The other day in class we were introduced to Nikolaas Tinbergen‘s four questions during our discussion of proximate and ultimate causation. Tinbergen is also known for conducting research on “Supernormal Stimuli” in animals. A supernormal stimulus is defined as a stimulus that elicits a response stronger than the stimulus for which the response mechanism evolved. The blog post, Is Your Brain Truly Ready for Junk Food, Porn, or the Internet? connects Tinbergen’s research on supernormal stimuli in animals to that in humans with the help of a comic by Stuart McMillen, a Youtube video about Nicholas Carr’s research on the effect of the Internet on the human brain, and Diedre Barret’s book Supernormal Stimuli: How Primal Urges Overran Their Evolutionary Purpose. Modern day examples of supernormal stimuli for humans are: junk food, the Internet, pornography, TV, and video games.

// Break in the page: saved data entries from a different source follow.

-- ==== Sys2Proof/Tests/Slice0.lean ====
section
/-! SUPPORT. Tests and witnesses. A test's expected value comes from the spec (`95_test_vectors.md`, or the rule named), never
from the model. A witness shows one concrete state that meets all hypotheses of a statement. -/

open Sys2Proof Sys2Proof.Machine

namespace Sys2Proof.Tests

/-! The kernel evaluations below run one after the other: started together, each holds a thread while it waits. -/
set_option Elab.async false

/-! ## Small states -/

/-- INMEM[0 ..] holds the bytes. -/
def bytesAt0 (bs : List Nat) : Memory := bs.zipIdx.map fun p => (p.2, BitVec.ofNat 8 p.1)

/-- The bytes are the bound stream, P1 is their number, P0 names slot 1, SP = 0. -/
def bound (bs : List Nat) : State :=
  { State.reset with
    inmem := bytesAt0 bs, slen := BitVec.ofNat 32 bs.length, p0 := 1, p1 := BitVec.ofNat 32 bs.length }

/-- The same with slot 3 filled and referred to by REF[0]. -/
def boundRef (bs : List Nat) (v : Slot) : State :=
  { bound bs with segstore := [(3, v)], refn := 1, ref := [(0, 3)] }

/-- The state a command leaves. -/
def after (i : Instr) (s : State) : State :=
  match exec i s with
  | .next t => t
  | .fault _ => State.reset
  | .refused _ => State.reset

/-- A bitmap from its rows, the leftmost pixel the most significant of `w` bits. -/
def drawn (w : Nat) (rows : List Nat) : Bitmap :=
  rows.zipIdx.foldl (fun b r => loopPure (fun x b => b.set x r.2 (r.1.testBit (w - 1 - x))) w 0 b)
    (Bitmap.filled w rows.length false)

/-- The packed image of the Region in a slot. -/
def packed (s : State) (h : Nat) : List Byte :=
  match s.slot h with
  | .region b _ _ _ => b.image
  | .empty => []
  | .symDict _ _ => []
  | .table _ => []

/-- The symbols S0, S1, S2 of `95_test_vectors.md`. -/
def sym0 : Bitmap := drawn 3 [0b100, 0b100, 0b100, 0b111]
def sym1 : Bitmap := drawn 4 [0b1111, 0b0100, 0b0100, 0b0100]
def sym2 : Bitmap := drawn 2 [0b11, 0b11, 0b11, 0b11, 0b11, 0b11]

/-! ## Well-formedness: each check refuses an ill-formed command -/

theorem test_wf_refuses :
    (Instr.strmReadbits 33).wf = false ∧ (Instr.adDecode 16 0).wf = false ∧ (Instr.adCxreset 14 1).wf = false ∧
      (Instr.adCxreset 16 0).wf = false ∧ (Instr.adCxreset 254 0).wf = false ∧ (Instr.iaDecode 1).wf = false ∧
      (Instr.iaDecode 15).wf = false ∧ (Instr.htStd 0).wf = false ∧ (Instr.htStd 16).wf = false ∧
      (Instr.htDecode 16).wf = false ∧ (Instr.bmCombine 5).wf = false ∧ (Instr.bmNew 2).wf = false := by decide

theorem test_wf_accepts :
    (Instr.strmReadbits 32).wf = true ∧ (Instr.adDecode 15 65535).wf = true ∧ (Instr.adCxreset 14 0).wf = true ∧
      (Instr.adCxreset 15 20).wf = true ∧ (Instr.adCxreset 255 20).wf = true ∧ (Instr.iaDecode 2).wf = true ∧
      (Instr.iaDecode 14).wf = true ∧ (Instr.htStd 15).wf = true ∧ (Instr.htDecode 0).wf = true ∧
      (Instr.bmCombine 4).wf = true ∧ (Instr.bmNew 1).wf = true := by decide

/-! ## Decoding: words written from `30_encoding.md` R91, R95, R98 as b, a, OPC, bit by bit -/

theorem test_decode_seg_sd_tr :
    decode (0b0000000000000000#16 ++ 0b00000000#8 ++ 0b00000000#8) = .ok .segSd ∧
      decode (0b0000000000000000#16 ++ 0b00000000#8 ++ 0b00000100#8) = .ok .segTrInt ∧
      decode (0b0000000000000000#16 ++ 0b00000000#8 ++ 0b00000110#8) = .ok .segTrImm ∧
      decode (0b0000000000000000#16 ++ 0b00000000#8 ++ 0b00000111#8) = .ok .segTrImml := by decide

theorem test_decode_seg_gr_rr :
    decode (0b0000000000000000#16 ++ 0b00000000#8 ++ 0b00100100#8) = .ok .segGrInt ∧
      decode (0b0000000000000000#16 ++ 0b00000000#8 ++ 0b00100110#8) = .ok .segGrImm ∧
      decode (0b0000000000000000#16 ++ 0b00000000#8 ++ 0b00100111#8) = .ok .segGrImml ∧
      decode (0b0000000000000000#16 ++ 0b00000000#8 ++ 0b00101000#8) = .ok .segRrInt ∧
      decode (0b0000000000000000#16 ++ 0b00000000#8 ++ 0b00101010#8) = .ok .segRrImm ∧
      decode (0b0000000000000000#16 ++ 0b00000000#8 ++ 0b00101011#8) = .ok .segRrImml ∧
      decode (0b0000000000000000#16 ++ 0b00000000#8 ++ 0b00110101#8) = .ok .segTables := by decide

theorem test_decode_strm :
    decode (0b0000000000000000#16 ++ 0b00000000#8 ++ 0b01000000#8) = .ok .strmBind ∧
      decode (0b0000000000000000#16 ++ 0b00000000#8 ++ 0b01000001#8) = .ok .strmSeek ∧
      decode (0b0000000000000000#16 ++ 0b00100000#8 ++ 0b01000010#8) = .ok (.strmReadbits 32) ∧
      decode (0b0000000000000000#16 ++ 0b00000000#8 ++ 0b01000011#8) = .ok .strmAlign := by decide

theorem test_decode_ad :
    decode (0b0000000000000000#16 ++ 0b00000000#8 ++ 0b01001000#8) = .ok .adInit ∧
      decode (0b1000000000000001#16 ++ 0b00000001#8 ++ 0b01001001#8) = .ok (.adDecode 1 32769) ∧
      decode (0b0000000000010100#16 ++ 0b11111111#8 ++ 0b01001010#8) = .ok (.adCxreset 255 20) ∧
      decode (0b0000000000000000#16 ++ 0b00001110#8 ++ 0b01001011#8) = .ok (.iaDecode 14) ∧
      decode (0b0000000000000000#16 ++ 0b00000000#8 ++ 0b01001100#8) = .ok .iaidDecode := by decide

theorem test_decode_ht_bm :
    decode (0b0000000000000000#16 ++ 0b00001111#8 ++ 0b01010000#8) = .ok (.htStd 15) ∧
      decode (0b0000000000000000#16 ++ 0b00000001#8 ++ 0b01010010#8) = .ok (.htDecode 1) ∧
      decode (0b0000000000000000#16 ++ 0b00000011#8 ++ 0b01011000#8) = .ok (.bmCombine 3) ∧
      decode (0b0000000000000000#16 ++ 0b00000001#8 ++ 0b01011001#8) = .ok (.bmNew 1) := by decide
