-- ==== Sys2Proof/Syntax.lean ====
section
/-! DEFINITION. The commands and events of the OPX-5164, one constructor for each row of opcode_table.json, with the
operands that come from outside the machine. -/
namespace Sys2Proof

/-- A dictionary interface as an owner (R39): for Furlong, with the source hop of the packet. -/
inductive Iface where
  | can | sps | furlong (hop : BitVec 16) | csv
  deriving DecidableEq, Repr

/-- How an SPS frame ends (R354): whole, by CS_N inside a word or a fixed phase, or with a CMD byte that Table 16.2 does not
list in place of its own. -/
inductive FrameEnd where
  | whole | cut | unknownCommand
  deriving DecidableEq, Repr

/-- The host trailer of an SPS frame (R354); of no meaning in plain mode. -/
structure FrameTrailer where
  alive : BitVec 4
  crc   : BitVec 12
  deriving DecidableEq, Repr

/-- What start-up finds in the RNVM areas (R451, Table 22.4): READABLE, the validity of each area, the overlay slots 1–16 that
read back valid, reads that ECC corrected, and the addresses of words that it could not correct (R450). -/
structure AreaCheck where
  readable  : Bool
  base      : Bool
  safe      : Bool
  trims     : Bool
  events    : Bool
  overlays  : BitVec 16
  corrected : BitVec 16
  bad       : List (BitVec 32)
  deriving DecidableEq, Repr

/-- What an in-service test runs on (R454, R455): a site, or the spare DSP of a region. -/
inductive TestPlace where
  | site (i : Fin 64)
  | spare (q : Fin 4)
  deriving DecidableEq, Repr

/-- What the output stage of a bridge unit reports when a condition of Table 7.3 has persisted: the condition, with the force
current in µA where the unit's own state decides beside it. -/
inductive OutputReport where
  | compliance (out : BitVec 16) | openLoad (out : BitVec 16) | senseOpen
  deriving DecidableEq, Repr
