/-- The machine right after reset. -/
def State.reset : State :=
  { clock := 0, dict := [], access := { cycle := none, wrote := [] }, sites := Vector.replicate 64 Site.reset,
      regions := Vector.replicate 4 Region.reset,
    pll := Pll.reset, ckos := Vector.replicate 4 Cko.reset, sync := SyncCtl.reset, special := SpecialTdc.reset,
    balls := Vector.replicate 16 MarkBall.reset, chipTrig := ChipTrig.reset, commit := CommitUnit.reset,
    gauntlet := Gauntlet.reset, assize := Assize.reset, nvm := Nvm.reset, thermal := Thermal.reset, cal := Cal.reset,
    mitten := Mitten.reset, can := Can.reset, sps := Sps.reset, spm := Spm.reset, furlong := Furlong.reset,
    csv := Csv.reset, rst := ResetCtl.reset, tap := Tap.reset, answer := none, freeCount := 0, pending := [] }

end Sys2Proof.Machine
end

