/-- Objects of the site block: DSP_PMEM, DSP_DMEM, DSP_LOAD, DSP_CODE, TDC_CFG, TDC_INTERVAL, TRIG_SITE, BUSHEL_CFG, STREAM_SITE, TDC_STATUS, TDC_FREQ, TDC_CAL. -/
def siteObjects4 : List ObjRow :=
  [ -- DSP_PMEM, Table 10.15
   ⟨0xc4, 1, some 1, [⟨1, 1, (.domain 8 32768), .rw, 0, .val 0, []⟩]⟩,
   -- DSP_DMEM, Table 10.15
   ⟨0xc5, 1, some 1, [⟨1, 1, (.domain 4 98304), .rw, 0, .val 0, []⟩]⟩,
   -- DSP_LOAD, Table 10.16
   ⟨0xc6, 1, some 4, [⟨1, 1, (.num 16), .rw, 0, .val 0, [⟨11, 0, []⟩]⟩,
     ⟨2, 2, (.num 16), .rw, 0, .val 0, [⟨14, 0, [(0, 0x5fff)]⟩]⟩,
     ⟨3, 3, (.num 64), .wo, 1, .val 0, [⟨15, 0, []⟩, ⟨59, 32, []⟩]⟩,
     ⟨4, 4, (.num 16), .rw, 1, .val 0, [⟨12, 0, [(0, 0x1000)]⟩]⟩]⟩,
   -- DSP_CODE, Table 10.16
   ⟨0xc7, 1, some 3, [⟨1, 1, (.num 32), .ro, 4, .val 0, [⟨31, 0, []⟩]⟩,
     ⟨2, 2, (.num 32), .ro, 4, .val 0, [⟨31, 0, []⟩]⟩,
     ⟨3, 3, (.num 8), .ro, 0, .val 0, [⟨2, 0, []⟩]⟩]⟩,
   -- TDC_CFG, Table 11.5
   ⟨0xe0, 1, some 9, [⟨1, 8, (.num 16), .rw, 1, .val 0x2f, [⟨3, 0, []⟩, ⟨5, 4, [(0, 2)]⟩]⟩,
     ⟨9, 9, (.num 16), .rw, 1, .val 0, [⟨4, 0, []⟩, ⟨10, 8, []⟩]⟩]⟩,
   -- TDC_INTERVAL, Table 11.6
   ⟨0xe1, 1, some 8, [⟨1, 4, (.num 64), .rw, 1, .val 0xa000003e80000, [⟨5, 0, []⟩, ⟨11, 6, []⟩, ⟨14, 12, []⟩, ⟨39, 16, [(1, 0x989680)]⟩, ⟨59, 40, []⟩]⟩,
     ⟨5, 8, (.num 64), .ro, 2, .val 0, [⟨63, 0, []⟩]⟩]⟩,
   -- TRIG_SITE, Table 12.11
   ⟨0xe2, 1, some 2, [⟨1, 1, (.num 32), .ro, 0, .val 0, [⟨0, 0, []⟩, ⟨31, 16, []⟩]⟩,
     ⟨2, 2, (.num 8), .wo, 1, .val 0, [⟨1, 0, []⟩]⟩]⟩,
   -- BUSHEL_CFG, Table 12.11
   ⟨0xe3, 1, some 4, [⟨1, 1, (.num 32), .rw, 1, .val 0x70400, [⟨12, 0, []⟩, ⟨18, 16, []⟩, ⟨21, 20, []⟩]⟩,
     ⟨2, 2, (.num 8), .wo, 1, .val 0, [⟨7, 0, [(1, 2)]⟩]⟩,
     ⟨3, 3, (.num 64), .ro, 2, .val 0, [⟨2, 0, []⟩, ⟨28, 16, []⟩, ⟨63, 32, []⟩]⟩,
     ⟨4, 4, (.num 64), .ro, 2, .val 0, [⟨63, 0, []⟩]⟩]⟩,
   -- STREAM_SITE, Table 12.11
   ⟨0xe4, 1, some 3, [⟨1, 1, (.num 32), .rw, 1, .val 0x180000, [⟨4, 0, []⟩, ⟨17, 8, []⟩, ⟨21, 18, [(0, 0xc)]⟩, ⟨22, 22, []⟩]⟩,
     ⟨2, 2, (.num 16), .rw, 1, .val 0x1ffe, [⟨13, 1, []⟩]⟩,
     ⟨3, 3, (.num 64), .ro, 2, .val 0, [⟨47, 0, []⟩, ⟨59, 48, []⟩]⟩]⟩,
   -- TDC_STATUS, Table 11.7
   ⟨0xe5, 1, some 8, [⟨1, 8, (.num 64), .ro, 2, .val 0x80, [⟨55, 0, []⟩]⟩]⟩,
   -- TDC_FREQ, Table 11.8
   ⟨0xe6, 1, some 6, [⟨1, 2, (.num 32), .rw, 1, .val 0x271000, [⟨7, 0, []⟩, ⟨31, 8, [(1, 0x989680)]⟩]⟩,
     ⟨3, 4, (.num 64), .ro, 2, .val 0, [⟨63, 0, []⟩]⟩,
     ⟨5, 6, (.num 64), .ro, 2, .val 0, [⟨63, 0, []⟩]⟩]⟩,
   -- TDC_CAL, Table 11.9
   ⟨0xe8, 1, some 17, [⟨1, 1, (.num 8), .rw, 1, .val 0, [⟨7, 0, [(0, 4)]⟩]⟩,
     ⟨2, 2, (.num 16), .rw, 1, .val 0x1fff, [⟨12, 0, []⟩]⟩,
     ⟨3, 3, (.num 64), .ro, 2, .val 0, [⟨12, 0, []⟩, ⟨28, 16, []⟩, ⟨42, 32, []⟩]⟩,
     ⟨4, 4, (.num 64), .ro, 2, .val 0, [⟨63, 0, []⟩]⟩,
     ⟨5, 0x11, (.num 32), .ro, 4, .val 0, [⟨31, 0, []⟩]⟩]⟩]

/-- Objects of the site block: TDC_BINS, TDC_FLAG_CLR, BUSHEL_DATA. -/
def siteObjects5 : List ObjRow :=
  [ -- TDC_BINS, Table 11.10
   ⟨0xe9, 1, some 13, [⟨1, 0xd, (.domain 5120 5120), .rw, 0, .val 0, []⟩]⟩,
   -- TDC_FLAG_CLR, Table 11.10
   ⟨0xea, 1, some 8, [⟨1, 8, (.num 8), .wo, 1, .val 0, [⟨0, 0, []⟩]⟩]⟩,
   -- BUSHEL_DATA, Table 12.11
   ⟨0xf0, 1, some 1, [⟨1, 1, (.domain 32 16408), .ro, 0, .val 0, []⟩]⟩]

/-- Every object of the site block. -/
def siteObjects : List ObjRow := siteObjects0 ++ siteObjects1 ++ siteObjects2 ++ siteObjects3 ++ siteObjects4 ++ siteObjects5

end Sys2Proof.Machine
end

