/-- Closes an open record with TIMEOUT (R257); `loss` sets LOSS (R260). -/
def State.intTimeout (s : State) (i : Fin 64) (k : Fin 4) (loss : Bool) : State :=
  let ch := (s.site i).tdc.ints[k.val]
  match ch.state with
  | .started start =>
    let loss := loss || ch.lossAt (fineOf s.clock)
    (s.intRecord i k start start.est loss (start.stepN != 0) (at_ 1 54)).intAfter i k none (fineOf s.clock)
  | _ => s

/-- The look-back window of a channel in 1/256 grain: W_L of R256. -/
def lookBack (cfg : Nat) : Int := (if bitOf cfg 12 then max (field cfg 59 40) 2560 else 2560 : Nat) * 256

/-- Stop edge `p` precedes the start edge `e` of a channel: no earlier than W_L before it, and after the channel's previous
record (R256). -/
def Interval.precedes (ch : Interval) (cfg : Nat) (e p : Seen) : Bool :=
  p.sel == field cfg 11 6 && decide (0 ≤ fineSpan p.now e.now) && decide (fineSpan p.now e.now ≤ lookBack cfg) &&
    (match ch.lastEnd with
     | none => true
     | some l => decide (0 < fineSpan l p.now))

/-- The latest of some stamps; the list holds the last resolved first. -/
def latestSeen (l : List Seen) : Option Seen :=
  l.foldl (fun a p => match a with
    | none => some p
    | some q => some (if 0 < fineSpan q.now p.now then p else q)) none

/-- The earliest of some stamps after the fine time `t`. -/
def firstSeen (l : List Seen) (t : BitVec 76) : Option Seen :=
  (l.filter fun p => decide (0 < fineSpan t p.now)).foldl (fun a p => match a with
    | none => some p
    | some q => some (if 0 < fineSpan p.now q.now then p else q)) none

/-- An interval channel sees a resolved stamp (R256). Stamps of two cells, and of one cell's outputs, may be resolved out of the
order of their edges: a stop edge after the start edge may have been seen already, and one before it may be seen later. -/
def State.intSee (s : State) (i : Fin 64) (e : Seen) (k : Fin 4) : State :=
  let cfg := s.intCfg i k
  let ch := (s.site i).tdc.ints[k.val]
  match ch.state with
  | .idle => s
  | .armed =>
    let late : Bool := match ch.after with
      | none => true
      | some a => decide (0 < fineSpan a e.now)
    if e.sel = field cfg 5 0 ∧ late then
      match latestSeen ((s.site i).tdc.seen.filter (ch.precedes cfg e)) with
      | some p => s.intClose i k e p
      | none =>
        let s := s.intStarted i k e
        match firstSeen ((s.site i).tdc.seen.filter fun p => p.sel == field cfg 11 6) e.now with
        | some p => s.intClose i k e p
        | none => s
    else s
  | .started start =>
    if e.sel = field cfg 11 6 ∧ (0 < fineSpan start.now e.now ∨ ch.precedes cfg start e = true) then s.intClose i k start e else s

/-! ## Frequency channels -/

/-- `s` with a frequency channel changed. -/
def State.modFreq (s : State) (i : Fin 64) (f : Fin 2) (g : FreqChan → FreqChan) : State :=
  s.modTdc i fun t => { t with freqs := vmod t.freqs f g }
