/-- `s` with slot `n` set. -/
def State.gtSet (s : State) (n : Nat) (r : Option GtRecord) : State :=
  if n = 64 then { s with gauntlet := { s.gauntlet with overflow := r } }
  else if n = 0 then s
  else { s with gauntlet := { s.gauntlet with slots := vmodN s.gauntlet.slots (n - 1) fun _ => r } }

/-- Every valid record, by slot. -/
def State.gtRecords (s : State) : List GtRecord := s.gauntlet.slots.toList.filterMap id ++ s.gauntlet.overflow.toList

/-- A record with this identity (R388), by its slot. -/
def State.gtFind (s : State) (o : Origin) (kind : Nat) : Option Nat :=
  ((List.range 63).find? fun k => match s.gtSlot (k + 1) with
    | some r => r.kind == kind && decide (r.origin = o)
    | none => false).map (· + 1)

/-- The lowest free slot. -/
def State.gtFree (s : State) : Option Nat := ((List.range 63).find? fun k => (s.gtSlot (k + 1)).isNone).map (· + 1)

/-- A record forces a scope that has not been released. -/
def State.gtForced (s : State) (sc : Scope) : Bool := s.gtRecords.any fun r => r.scopes.contains sc

/-- An L3 force holds the region: its trigger units do not fire (Table 18.3). -/
def State.regionHeld (s : State) (q : Fin 4) : Bool := s.gtForced (.region q)

/-- What MARKn shows now: its marker line of 40,960 grains ago (R116). -/
def State.markSpan (s : State) (n : Fin 16) : MarkSpan :=
  s.balls[n.val].at_ (s.cfg 0x2A01 (n.val + 1)) (addGrains s.clock (-40960))

/-- MARKn is active (R116, R117): in LEVEL as its line says, and within a pulse. A force of the chip holds it inactive (Table
18.3). -/
def State.markActive (s : State) (n : Fin 16) : Bool :=
  let m := s.markSpan n
  !s.gtForced .chip && (field m.cfg 9 8 == 1 && m.line || match m.pulseEnd with
    | some t => before (addGrains s.clock (-40960)) t
    | none => false)

/-- The level of MARKn: inverted when POL = 1. -/
def State.markHigh (s : State) (n : Fin 16) : Bool := s.markActive n != bitOf (s.markSpan n).cfg 10

/-- TRIG_OUTn is active (R272): a force of the chip holds it inactive (Table 18.3). -/
def State.trigOutActive (s : State) (n : Fin 4) : Bool :=
  !s.gtForced .chip && (s.chipTrig.outs[n.val]).any fun p => !before s.clock p.1 && before s.clock p.2

/-- The level of TRIG_OUTn: inverted when POL = 1. -/
def State.trigOutHigh (s : State) (n : Fin 4) : Bool := s.trigOutActive n != bitOf (s.cfg 0x2A00 (n.val + 1)) 5

/-- 0x1001 (R384). -/
def State.errReg (s : State) : Nat :=
  s.gtRecords.foldl (fun v r => v ||| 1 ||| (1 <<< gtErrBit (gtClass r.kind))) 0

/-- A PIN_EVENT or BU_EVENT flag that is enabled is set (R92, R168). -/
def State.eventFlags (s : State) : Bool :=
  allSites.any fun i =>
    (allCells.any fun c => (s.cell i c).flags.toNat &&& field (s.pcMode i c) 25 16 != 0) ||
    (allUnits.any fun u => (s.bridge i u).flags.getLsbD 3 && bitOf (s.buCtrl i u) 9)
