/-- The site enters CAL for procedure `p`, at a CAL_PERMIT or at an idle moment. -/
def State.calEntry (s : State) (i : Fin 64) (p : Nat) (t : Time) : State :=
  let s := s.calEnter i t
  let s := s.modCal i fun c => { c with running := if p = 5 then 0 else p }
  if p = 5 then (s.tdcClose i true).modTdc i fun x => { x with run := .running } else (s.calBegin i p t).aszWatch

/-- The procedure that a site may enter now. -/
def State.calReady (s : State) (i : Fin 64) : Option Nat :=
  match s.calNext i with
  | some p => if s.calAdmits i p then some p else none
  | none => none

/-- An idle moment (R406). -/
def State.idleMoment (s : State) (i : Fin 64) : Bool :=
  s.siteState i == .ready && (s.psq i).state == .idle && (s.mse i).state == .idle && (s.site i).ctl.trans.isNone

/-- The writes start an engine of the site, so that they leave it RUNNING (Tables 1.9 and 5.9). -/
def startsEngine (es : List (Nat × Nat)) (i : Fin 64) : Bool :=
  es.any fun e => e.2 == 1 && (e.1 == siteAddr i 0x60 1 || e.1 == siteAddr i 0xA0 1)

/-- A group that applies in the present CK_SEQ cycle, or is overdue, starts an engine of the site (R30). -/
def State.startDue (s : State) (i : Fin 64) : Bool := s.dueNow fun es => startsEngine es i

/-- Sites of the region below a site that are due for procedure `p` at an idle moment of the present cycle: they enter first
(Table 19.5). -/
def State.calBelow (s : State) (i : Fin 64) (p : Nat) : Nat :=
  ((sitesOf (regionOf i)).filter fun j =>
    decide (j.val < i.val) && s.idleMoment j && !s.startDue j && s.calNext j == some p).length

/-- Slots of the region that procedure `p` would find taken, by sites that run it and by sites that go first. -/
def State.calRoom (s : State) (i : Fin 64) (p : Nat) : Bool :=
  let running := ((sitesOf (regionOf i)).filter fun j => j != i && (s.siteCal j).proc == p).length
  match p with
  | 3 => decide (running + s.calBelow i 3 < 1)
  | 4 => decide (running + s.calBelow i 4 < 2)
  | _ => true

/-- CAL_ENTRY (R406): a pending site at an idle moment enters CAL. A commit of the same cycle that starts an engine goes first,
and the calibration stays deferred (R30). -/
def execCalEntry (i : Fin 64) (s : State) : Host.Outcome State Fault Refusal :=
  if s.idleMoment i && !s.startDue i then
    match s.calReady i with
    | some p => .next (if s.calRoom i p then s.calEntry i p s.clock else s)
    | none => .next s
  else .next s

/-- CAL_PERMIT (R133): the vector executes; stops come first, then a pending calibration, outside the MSE's committed window and
where no commit of the cycle starts an engine (R30, R210). -/
def execCalPermit (i : Fin 64) (below inside above : BitVec 8) (s : State) : Host.Outcome State Fault Refusal :=
  .next (s.vecRun i 0x0B ⟨below, inside, above⟩ fun _ s =>
    let t := (s.psq i).zero
    match s.psqStops i t, s.calReady i with
    | some s, _ => s
    | none, some p =>
      if s.mseShut i || s.startDue i then s.psqBoundary i .advance
      else (((s.psqPause i .calHold none t).mseCause i 2).calEntry i p t)
    | none, none => s.psqBoundary i .advance)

I found this topic interesting because I am familiar with the tendency of our bodies to crave junk food based on what was evolutionarily valuable for our species to consume in the past, but I had never given much thought about how our minds may develop addictions to technology based on our evolutionary background. Humans have created their own supernormal stimuli by manufacturing foods that are sweeter and more calorically dense than naturally occurring foods, TV shows and video games that provide us with the ability to enter a world that may be deemed “better” than actual reality, pornography that tends to exaggerate sexual acts and the human body (which does not seem to be a new thing for humans based on the discovery of the Venus of Willendorf), and the Internet which provides access to endless information/entertainment/distraction at the tips of our fingers.
The blog post concludes by providing encouragement that humans are not inevitably doomed by our new environment. Unlike the animals in Tinbergen’s research, humans can differentiate between reality and supernormal stimuli. Humans have the ability to take control of their actions and moderate their indulgence in these behaviors. Could the ability to regulate the time and energy invested in surfing the Internet, watching porn, or playing video games serve as a factor of natural selection in present-day humans?